Happy birthday, Wright.


Frank Lloyd Wright was born on this day in 1867.

Every idea that is a true idea has a form, and is capable of many forms. The variety of forms of which it is capable determines the value of the idea. So by way of ideas, and your mastery of them in relation to what you are doing, will come your value as an architect to your society and future. That's where you go to school. You can't get it in a university, you can't get it here, you can't get it anywhere except as you love it, love the feeling of it, desire and pursue it. And it doesn't come when you are very young, I think. I believe it comes faster with each experience, and the next is very simple, or more simple, until it becomes quite natural to you to become master of the idea you would express. 

As we live and as we are, Simplicity - with a capital "S" - is difficult to comprehend nowadays. We are no longer truly simple. We no longer live in simple terms or places. Life is a more complex struggle now. It is now valiant to be simple: a courageous thing to even want to be simple. It is a spiritual thing to comprehend what simplicity means.  The longer I live the more beautiful life becomes. If you foolishly ignore beauty, you will soon find yourself without it. Your life will be impoverished. But if you invest in beauty, it will remain with you all the days of your life.

Frank Lloyd Wright


One of the more extraordinary elements of the unique pedagogical approach to architecture at Taliesin West is the student housing.

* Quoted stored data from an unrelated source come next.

/-- Settles O17: the choice of FMIN and FMAX, the bits of FSGN, and FCMP's condition on numbers and with a NaN. -/
theorem floatSelectionCompletes : Obligations.FloatSelectionCompletes := by
  unfold Obligations.FloatSelectionCompletes
  refine ⟨fun s f nan => ⟨⟨_, float2_completes (g := fvMin f nan) (exec_fmin s nan f), fun x l => ⟨minMaxBits_nan .., minMaxBits_numbers false nan⟩⟩,
    ⟨_, float2_completes (g := fvMax f nan) (exec_fmax s nan f), fun x l => ⟨minMaxBits_nan .., minMaxBits_numbers true nan⟩⟩⟩,
    fun s f op => ⟨_, fsgn_completes s f op, fun x l => sgnBits_value f.ty.fmt_signed op _ _⟩,
    fun s f c => ⟨_, float2_completes (g := fvCmp c f.ty.fmt) (exec_fcmp s c f), fun x l => ⟨fvCmp_unordered c, fvCmp_numbers c⟩⟩⟩

end Sys2Proof.Machine
end

section
/-! SUPPORT. The source lanes of SHFL and the counts of VOTE (R168, R169). -/
namespace Sys2Proof.Machine

/-! ### SHFL (R168) -/

/-- `.swz` takes the lane's own number XOR the offset's low five bits. -/
theorem shflSrc_swz (b : W32) {l : Nat} (hl : l < 32) : shflSrc .swz b l = l ^^^ (b.toNat % 32) := by
  simp only [shflSrc, BitVec.toNat_xor, BitVec.toNat_ofNat]
  rw [Nat.mod_eq_of_lt (show l < 2 ^ 5 from hl)]

/-- `.slide` takes the lane the signed offset away, or its own where there is none. -/
theorem shflSrc_slide (b : W32) (l : Nat) : shflSrc .slide b l =
    if 0 ≤ (l : Int) + b.toInt ∧ (l : Int) + b.toInt < 32 then ((l : Int) + b.toInt).toNat else l := by
  have hlt : (l : Int) + b.toInt ≤ 31 ↔ (l : Int) + b.toInt < 32 := Int.lt_add_one_iff.symm
  simp only [shflSrc, Bool.and_eq_true, decide_eq_true_eq, hlt]

/-- The source lanes of SHFL. -/
theorem shflSrc_eq (op : ShflOp) (b : W32) {l : Nat} (hl : l < 32) : shflSrc op b l = match op with
    | .lane => b.toNat % 32
    | .swz => l ^^^ (b.toNat % 32)
    | .rot => (l + b.toNat) % 32
    | .slide => if 0 ≤ (l : Int) + b.toInt ∧ (l : Int) + b.toInt < 32 then ((l : Int) + b.toInt).toNat else l := by
  cases op with
  | lane => rfl
  | swz => exact shflSrc_swz b hl
  | rot => rfl
  | slide => exact shflSrc_slide b l

/-- SHFL's result is valid on an active lane whose offset and predicate are good and whose source lane's operand is valid. -/
theorem shflOk_iff (op : ShflOp) (f : IntF) (o : Opnds) (l : Nat) : shflOk op f o l = true ↔
    o.am.getLsbD l = true ∧ (f.imm.isSome = true ∨ o.right.ok o.am l = true) ∧ predLane (.shfl op f) o l = true ∧
      o.left.ok o.am (shflSrc op (shflB f o l) l) = true := by
  simp only [shflOk, Bool.and_eq_true, Bool.or_eq_true, and_assoc]

/-- The token SHFL delivers. -/
def shflTok (op : ShflOp) (f : IntF) (o : Opnds) : Token :=
  Token.lanes f.ty.wide (lanesOf (shflOk op f o)) fun l => o.left.atTy f.ty (shflSrc op (shflB f o l) l)

theorem shfl_delivers {s : State} {op : ShflOp} {f : IntF} {x : Issue} (h : Fires s (.shfl op f) x) :
    Delivers s (.shfl op f) x [f.t0, f.t1] (shflTok op f x.o) 0 := pure_delivers (exec_shfl s op f) h

theorem shflTok_mask (op : ShflOp) (f : IntF) (o : Opnds) {l : Nat} (hl : l < 32) :
    (shflTok op f o).mask.getLsbD l = shflOk op f o l := by
  rw [shflTok, Token.lanes, lanesOf_getLsbD, decide_eq_true hl, Bool.true_and]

It was part of Frank Lloyd Wright’s design vision to imbed his apprentices in the landscape, to let them learn from the land, the wind, sun and shadow, soil and sky, the sight, sound and smell of it, the plants and animals of it, and to let the landscape reveal itself as inspiration for designing shelter that is positioned deeply within the context of its site.

This tradition carries through to the present day. Most of the 30 or so graduate students live in very small shelters that dot the open desert a good distance from the main Taliesin West compound. Though the scale is modest, often only large enough for sleeping quarters and a fire pit, the designs range from spartan to contemporary to totally outlandish. Students are invited to design and build their own if they so choose.